Robert Pack

Personal information
- Full name: Robert John Pack
- Born: 27 August 1970 (age 55) Kettering, Northamptonshire
- Batting: Left-handed
- Bowling: Slow left-arm orthodox

Domestic team information
- 1998: Bedfordshire
- 1999—2000: Northamptonshire Cricket Board
- 2001—2002: Bedfordshire

Career statistics
| Competition | List A |
| Matches | 4 |
| Runs scored | 2 |
| Batting average | — |
| 100s/50s | 0/0 |
| Top score | 2* |
| Balls bowled | 202 |
| Wickets | 8 |
| Bowling average | 11.62 |
| 5 wickets in innings | 0 |
| 10 wickets in match | 0 |
| Best bowling | 3/1 |
| Catches/stumpings | 2/— |
- Source: Cricinfo, 21 November 2010

= Robert Pack (cricketer) =

English cricketer (born 1970)

Robert John Pack (born 27 August 1970) is a former English cricketer. Pack was a left-handed batsman who bowled slow left-arm orthodox. He was born at Kettering, Northamptonshire.

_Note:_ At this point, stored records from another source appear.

-- ==== Sys2Proof/Certificates/Slice0/Obligations.lean ====
section
/-! DEFINITION. The statements for the provers, chapter by chapter. -/

open Sys2Proof Sys2Proof.Machine Sys2Proof.Safety

/-! ## The queue of waiting commands; frames -/

/-- A step takes the command at the front of the queue and is its effect on the state with the queue's rest. On an empty
queue the block idles: parts of PORT STATE lines that are being gathered may be taken (PortStateLine), and nothing happens
where none is. This is the model's choice, logs 4 and 32. -/
def Obligations.StepTakesFrontCommandOrIdles : Prop :=
  (∀ (c : Instr) (rest : List Instr) (s : State), step (s.setPending (c :: rest)) = exec c (s.setPending rest)) ∧
  (∀ s : State, s.pending = [] →
     step s = .next ((((s.takeParts 0).takeParts 1).takeParts 2).takeParts 3) ∧
     ((∀ p : Port, s.ports[p].gathering = false) → step s = .next s))

/-- Every command answers a next state, and it touches no part of the state but those that touchedBy lists for it. -/
def Obligations.EveryCommandKeepsWhatItDoesNotTouch : Prop :=
  ∀ (i : Instr) (s : State), ∃ t, exec i s = .next t ∧ Touches (touchedBy i) s t

/-- While RESET_N is low, and during the start-up clear, no block takes a command (R17, R72): a START is not acknowledged,
CS_N only changes its level, ALERT_IN_N only changes its level, and every other command of the blocks changes nothing. -/
def Obligations.NothingIsTakenDuringResetOrClear : Prop :=
  ∀ s : State, s.running = false →
    (∀ p target d, exec (.twoWireStart p target d) s = .next (s.modPort p.port (PortUnit.respond p.port false))) ∧
    exec .spiCsFall s = .next (s.setDevice { s.device with csLow := true }) ∧
    (∀ p, exec (.transactionEnd p) s = .next (s.setDevice (s.device.afterEnd p))) ∧
    exec .alertIn s = .next (s.setDevice { s.device with alertLow := true }) ∧
    ∀ i : Instr, (match i with
      | .powerOnReset _ | .startUpClearEnd | .resetNFall _ _ | .resetNRelease _ | .alertIn | .alertInNRise
      | .twoWireStart _ _ _ | .spiCsFall | .transactionEnd _ => False
      | _ => True) → exec i s = .next s

/-! ## Resets, straps, ALERT_IN (chapters 1, 2, 9) -/

/-- POWER_ON_RESET puts every block at its reset values, starts the clear and samples the straps. That it is one step,
and that RESET_N and the other input pins keep their levels, is the model's choice (logs 3, 16). START_UP_CLEAR_END:
every byte of the store reads zero with a fresh check code and nothing else changes; while RESET_N is low the clear is
stopped and has no end. -/
def Obligations.PowerOnResetAndStartUpClear : Prop :=
  (∀ (x : Straps) (s : State), ∃ t, exec (.powerOnReset x) s = .next t ∧ BlocksReset t ∧ t.pending = s.pending ∧
     t.device.clearing = true ∧ t.device.supervisor = x.supv ∧
     t.device.asValue[(0 : Port)] = x.as0 ∧ t.device.asValue[(1 : Port)] = x.as1 ∧ t.device.asValue[(2 : Port)] = x.as2 ∧
     t.device.resetLow = s.device.resetLow ∧ t.device.alertLow = s.device.alertLow ∧ t.device.csLow = s.device.csLow ∧
     (∀ a, Memory.read t.store.bytes a = 0) ∧ t.store.corrected = 0 ∧ t.store.damaged = [] ∧ t.store.overflow = false ∧
     ∀ pg : Page, t.store.pages[pg] = ⟨.OPEN, 0, 0⟩) ∧
  (∀ s : State, s.device.clearing = true →
     (s.device.resetLow = false → ∃ t, exec .startUpClearEnd s = .next t ∧ t.running = true ∧
       (∀ a, Memory.read t.store.bytes a = 0) ∧ t.store.codesFresh = true ∧ t = { s with
         device := { s.device with clearing := false }
         store := { s.store with bytes := t.store.bytes, codesFresh := true } }) ∧
     (s.device.resetLow = true → exec .startUpClearEnd s = .next s))

/-- The state State.reset is that right after power-on reset, the start-up clear running. Its pin levels and strap
values are the model's choice (logs 1 to 3). The invariants hold in State.reset. -/
def Obligations.ResetStateHoldsResetValuesAndInvariants : Prop :=
  (BlocksReset State.reset ∧ State.reset.pending = [] ∧ State.reset.device.clearing = true ∧
     (∀ a, Memory.read State.reset.store.bytes a = 0) ∧ State.reset.store.corrected = 0 ∧
     State.reset.store.damaged = [] ∧ State.reset.store.overflow = false ∧
     ∀ pg : Page, State.reset.store.pages[pg] = ⟨.OPEN, 0, 0⟩) ∧
  (Memory.wf State.reset.store.bytes = true ∧ HoldsOk State.reset.holds ∧ Scanned State.reset.holds ∧
     Acyclic State.reset.holds ∧ DamagedOk State.reset.store ∧ NoticesOk State.reset.notice ∧ CopyOk State.reset.copy ∧
     ∀ p : Port, StagingOk State.reset.ports[p])

/-- RESET_N_FALL with no request completed: every block at its reset values, the list empty and the counts zero, policy
OPEN and owner P0; the bytes, the check codes and the versions are kept, and so are the straps until the release.
RESET_N_FALL that completes the request in service leaves the bytes and the versions that its service would have left,
and otherwise what a device reset leaves (R19). Which of the two happens is an operand (log 15). RESET_N_RELEASE samples
the straps; the AS value of P3 reads 0. -/
def Obligations.DeviceResetKeepsBytesAndVersions : Prop :=
  (∀ s : State, s.device.resetLow = false → ∃ t, exec (.resetNFall false []) s = .next t ∧ BlocksReset t ∧
     t.pending = s.pending ∧ t.device = { s.device with resetLow := true } ∧
     t.store.bytes = s.store.bytes ∧ t.store.codesFresh = s.store.codesFresh ∧
     t.store.corrected = 0 ∧ t.store.damaged = [] ∧ t.store.overflow = false ∧
     ∀ pg : Page, t.store.pages[pg] = ⟨.OPEN, 0, s.store.pages[pg].version⟩) ∧
  (∀ (s : State) (reads : List ReadOutcome), s.running = true →
     let asServed (i : Instr) : Prop := ∃ t u, exec (.resetNFall true reads) s = .next t ∧ exec i s = .next u ∧
       t.store.bytes = u.store.bytes ∧ BlocksReset t ∧ t.device = { s.device with resetLow := true } ∧
       t.store.corrected = 0 ∧ t.store.damaged = [] ∧ t.store.overflow = false ∧
       ∀ pg : Page, t.store.pages[pg] = ⟨.OPEN, 0, u.store.pages[pg].version⟩
     (∀ p es, s.arbiter.inService = some (portRequester p) → s.ports[p].outstanding = some (.commit es) →
       asServed (.commit p reads)) ∧
     (∀ src dst q, s.arbiter.inService = some copyEngine → s.copy.transfer = .issued src dst q →
       asServed (.pageTransfer reads))) ∧
  (∀ (x : Straps) (s : State), s.device.resetLow = true → ∃ t, exec (.resetNRelease x) s = .next t ∧
     t.device.resetLow = false ∧ t.device.supervisor = x.supv ∧ t.device.asValue[(0 : Port)] = x.as0 ∧
     t.device.asValue[(1 : Port)] = x.as1 ∧ t.device.asValue[(2 : Port)] = x.as2 ∧ t.device.asValue[spi] = 0 ∧
     t.device.clearing = s.device.clearing ∧ t = s.setDevice t.device)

Pack made his debut in County Cricket for Bedfordshire in the 1998 Minor Counties Championship against Cumberland. He played 2 further championship matches for the county in 1998.

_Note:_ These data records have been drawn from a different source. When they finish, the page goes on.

theorem scan_state {h : HoldCtl} (ok : HoldsOk h) (r : SlotRef) :
    (h.scan.1.slot r).state = if r ∈ granted h then .GRANTED else (h.slot r).state := by
  rw [scan_slot ok]; split <;> rfl

theorem scan_range {h : HoldCtl} (ok : HoldsOk h) (r : SlotRef) :
    (h.scan.1.slot r).first = (h.slot r).first ∧ (h.scan.1.slot r).count = (h.slot r).count := by
  rw [scan_slot ok]; split <;> exact ⟨rfl, rfl⟩

theorem scan_meets {h : HoldCtl} (ok : HoldsOk h) (r : SlotRef) (f c : Nat) :
    (h.scan.1.slot r).meets f c = (h.slot r).meets f c := by
  simp only [Slot.meets, (scan_range ok r).1, (scan_range ok r).2]

/-- A granted request meets no older request that stays in the queue. -/
theorem granted_apart {h : HoldCtl} (ok : HoldsOk h) {before r after} (e : h.queue = before ++ r :: after)
    (hr : r ∈ granted h) {o} (ho : o ∈ before) (hno : o ∉ granted h) :
    (h.slot o).meets (h.slot r).first.val (h.slot r).count = false :=
  (scan_more h [] h.queue ok.once (by intro b r a e; simp at e)).2.2 before r after e hr o (by simpa using ho) hno

/-- The scan leaves no request that could be granted. -/
theorem scan_scanned {h : HoldCtl} (ok : HoldsOk h) : Scanned h.scan.1 :=
  (scan_more h [] h.queue ok.once (by intro b r a e; simp at e)).1

/-- The scan keeps the form of the hold table. -/
theorem scan_ok {h : HoldCtl} (ok : HoldsOk h) : HoldsOk h.scan.1 := by
  have m2 := (scan_more h [] h.queue ok.once (by intro b r a e; simp at e)).2.1
  have wait : ∀ r ∈ granted h, (h.slot r).state = .WAITING := fun r hr => (ok.queued r).mp ((granted_sublist ok).subset hr)
  refine ⟨?_, ?_, ?_, ?_, ?_, ?_⟩
  · intro r hr; rw [scan_state ok] at hr; split at hr
    · cases hr
    · next hn => rw [scan_slot ok, if_neg hn]; exact ok.free r hr
  · intro r; rw [scan_queue ok, scan_state ok, List.mem_filter, ok.queued]
    by_cases hr : r ∈ granted h <;> simp [hr]
  · rw [scan_queue ok]; exact ok.once.filter _
  · intro p k k' h1 h2; rw [scan_state ok] at h1 h2
    split at h1; · cases h1
    split at h2; · cases h2
    exact ok.oneWaiting p k k' h1 h2
  · intro r r' ne h1 h2
    rw [scan_meets ok, (scan_range ok r').1, (scan_range ok r').2]
    have h1' := h1; have h2' := h2
    rw [scan_state ok] at h1' h2'
    by_cases g1 : r ∈ granted h <;> by_cases g2 : r' ∈ granted h
    · by_cases hp : r.1 = r'.1
      · exfalso; apply ne; obtain ⟨p,k⟩ := r; obtain ⟨p',k'⟩ := r'; cases hp
        rw [ok.oneWaiting p k k' (wait _ g1) (wait _ g2)]
      · exact m2 r' g2 r hp h1
    · by_cases hp : r.1 = r'.1
      · obtain ⟨p,k⟩ := r; obtain ⟨p',k'⟩ := r'; cases hp; simp [g2] at h2'
        exact ok.apart p k k' (wait _ g1) h2'
      · rw [meets_symm]; exact m2 r g1 r' (Ne.symm hp) h2
    · by_cases hp : r.1 = r'.1
      · obtain ⟨p,k⟩ := r; obtain ⟨p',k'⟩ := r'; cases hp; simp [g1] at h1'
        rw [meets_symm]; exact ok.apart p k' k (wait _ g2) h1'
      · exact m2 r' g2 r hp h1
    · simp [g1] at h1'; simp [g2] at h2'; exact ok.disjoint r r' ne h1' h2'
  · intro p k k' h1 h2
    rw [scan_meets ok, (scan_range ok _).1, (scan_range ok _).2]
    rw [scan_state ok] at h1 h2
    split at h1; · cases h1
    split at h2
    · next hg =>
      have := ok.oneWaiting p k k' h1 (wait _ hg); subst this; contradiction
    · exact ok.apart p k k' h1 h2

In 1999, he first represented the Northamptonshire Cricket Board, making his debut in List A for them against Wiltshire in the 1999 NatWest Trophy and playing one further match for the Board against Northumberland in the 2000 NatWest Trophy.

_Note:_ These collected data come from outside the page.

theorem examineFirst_setDevice (f : Claim → Bool) (s : State) (d : Device) (h : d.supervisor = s.device.supervisor) :
    (s.setDevice d).examineFirst f = (s.examineFirst f).setDevice d := by
  unfold State.examineFirst
  rw [show (s.setDevice d).claims = s.claims from rfl, show (s.setDevice d).device = d from rfl]
  cases takeFirst f s.claims with
  | none => rfl
  | some x =>
    obtain ⟨c, rest⟩ := x
    dsimp only
    rw [h]
    cases c.verdict s.device.supervisor with
    | answered a => unfold State.answer; cases c.orphan <;> rfl
    | passed st => rfl

theorem examineOldest_setDevice (p : Port) (n : Nat) (s : State) (d : Device) (h : d.supervisor = s.device.supervisor) :
    State.examineOldest p n (s.setDevice d) = (State.examineOldest p n s).setDevice d ∧
      (State.examineOldest p n s).device = s.device := by
  induction n generalizing s with
  | zero => exact ⟨rfl, rfl⟩
  | succ n ih =>
    have e : (s.examineFirst (anyAtUnit p)).device = s.device := by
      have := examineFirst_setDevice (anyAtUnit p) s s.device rfl
      rw [show s.setDevice s.device = s from rfl] at this
      rw [this]
      rfl
    obtain ⟨h1, h2⟩ := ih (s.examineFirst (anyAtUnit p)) (by rw [e]; exact h)
    refine ⟨?_, h2.trans e⟩
    show State.examineOldest p n ((s.setDevice d).examineFirst (anyAtUnit p)) = _
    rw [examineFirst_setDevice _ _ _ h]
    exact h1

theorem examineAll_setDevice (p : Port) (s : State) (d : Device) (h : d.supervisor = s.device.supervisor) :
    (s.setDevice d).examineAll p = (s.examineAll p).setDevice d := (examineOldest_setDevice p _ s d h).1

theorem takeControl_setDevice (p : Port) (es : List Entry) (s : State) (d : Device) :
    (s.setDevice d).takeControl p es = (s.takeControl p es).setDevice d := by
  unfold State.takeControl
  by_cases h : s.cmds[p].inFlight = true
  · rw [if_pos h, if_pos (show (s.setDevice d).cmds[p].inFlight = true from h)]; rfl
  · rw [if_neg h, if_neg (show ¬ (s.setDevice d).cmds[p].inFlight = true from h)]
    cases writesCode es <;> rfl

theorem takeReadyControl_setDevice (p : Port) (s : State) (d : Device) :
    (s.setDevice d).takeReadyControl p = (s.takeReadyControl p).setDevice d := by
  unfold State.takeReadyControl
  rw [show (s.setDevice d).ports = s.ports from rfl]
  cases s.ports[p].readyCommand with
  | none => rfl
  | some es =>
    dsimp only
    rw [← flushKept_setDevice, ← takeControl_setDevice]
    rfl

/-- Only the IDENTITY line shows the device, and of it the straps alone. -/
theorem obtain_setDevice (a : Bool) (p : Port) (s : State) (d : Device) (h : d.supervisor = s.device.supervisor)
    (h' : d.asValue = s.device.asValue) : (s.setDevice d).obtain a p = (s.obtain a p).setDevice d := by
  have hc : ∀ ln, controlLine (s.setDevice d) p ln = controlLine s p ln := by
    intro ln
    unfold controlLine
    have : identityLine (s.setDevice d) p = identityLine s p := by
      unfold identityLine
      rw [show (s.setDevice d).device = d from rfl, h, h']
    rw [this]; rfl
  unfold State.obtain
  rw [show (s.setDevice d).ports = s.ports from rfl, show (s.setDevice d).translators = s.translators from rfl]
  dsimp only
  split
  · cases s.translators[p].translate s.ports[p].pointer with
    | control ln b =>
      dsimp only
      split
      · split <;> rfl
      · split
        · split <;> rfl
        · unfold State.holdPlain
          rw [hc]
          rfl
    | disabled => rfl
    | store pg off ac => dsimp only; split <;> rfl
  · rfl

theorem gather_setDevice (p : Port) (s : State) (d : Device) : (s.setDevice d).gather p = (s.gather p).setDevice d := by
  unfold State.gather State.takeParts
  rw [show (s.setDevice d).ports = s.ports from rfl]
  split <;> rfl

theorem setDevice_self (s : State) : s.setDevice s.device = s := rfl

theorem device_of_setDevice {f : State → State} {s : State} (h : f (s.setDevice s.device) = (f s).setDevice s.device) :
    (f s).device = s.device := by
  rw [setDevice_self] at h
  rw [h]
  rfl

/-- What a port does at once is the same at other pin levels. -/
theorem settle_setDevice (p : Port) (s : State) (d : Device) (h : d.supervisor = s.device.supervisor)
    (h' : d.asValue = s.device.asValue) : (s.setDevice d).settle p = (s.settle p).setDevice d := by
  have d1 : (s.takeReadyControl p).device = s.device := device_of_setDevice (takeReadyControl_setDevice p s s.device)
  have d2 : ((s.takeReadyControl p).examineAll p).device = s.device := by
    rw [← d1]
    exact (examineOldest_setDevice p _ (s.takeReadyControl p) _ rfl).2
  unfold State.settle
  rw [takeReadyControl_setDevice, examineAll_setDevice _ _ _ (by rw [d1]; exact h)]
  generalize hx : (s.takeReadyControl p).examineAll p = x at d2 ⊢
  have d3 : (x.takeAllDones p).device = s.device := d2
  rw [← gather_setDevice, ← obtain_setDevice true p (x.takeAllDones p) d (by rw [d3]; exact h) (by rw [d3]; exact h')]
  rfl

theorem device_of_settle (p : Port) (s : State) : (s.settle p).device = s.device :=
  device_of_setDevice (f := State.settle p) (settle_setDevice p s s.device rfl rfl)

/-- The end of a transaction changes CS_N alone. -/
theorem afterEnd_straps (p : Port) (d : Device) : (d.afterEnd p).supervisor = d.supervisor ∧
    (d.afterEnd p).asValue = d.asValue ∧ (d.afterEnd p).resetLow = d.resetLow ∧ (d.afterEnd p).clearing = d.clearing := by
  unfold Device.afterEnd; split <;> exact ⟨rfl, rfl, rfl, rfl⟩

/-- A bus event at other pin levels comes after what the port does at once. -/
theorem busEvent_setDevice_settle {p : Port} {s : State} (d : Device) (f : State → State)
    (h1 : d.supervisor = s.device.supervisor) (h2 : d.asValue = s.device.asValue) (h3 : (s.setDevice d).running = true) :
    (s.setDevice d).busEvent p f = ((s.settle p).setDevice d).busEvent p f := by
  have hd := device_of_settle p s
  have h4 : ((s.settle p).setDevice d).running = true := h3
  unfold State.busEvent
  rw [whenRunning_of h3, whenRunning_of h4, settle_setDevice p s d h1 h2,
    settle_setDevice p (s.settle p) d (by rw [hd]; exact h1) (by rw [hd]; exact h2), settle_settle]

end Sys2Proof.Machine
end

In 2001, he rejoined Bedfordshire. From 2001 to 2002, he has represented the county in 8 Championship matches, the last of which came against Cumberland. His debut for the county in the MCCA Knockout Trophy came against Cambridgeshire in 2002. During the 2002 season, he represented the county in 4 further Trophy matches, the last of which came against the Sussex Cricket Board.

During his second spell with the county, he represented Bedfordshire in 2 List A matches. These came against Hertfordshire in the 1st round of the 2003 Cheltenham & Gloucester Trophy which was played in 2002 and the Netherlands in the 2nd round of the same competition, also played in 2002.

In his career total of 3 List A matches, he took 8 wickets at a bowling average of 11.62, with best figures of 3/1.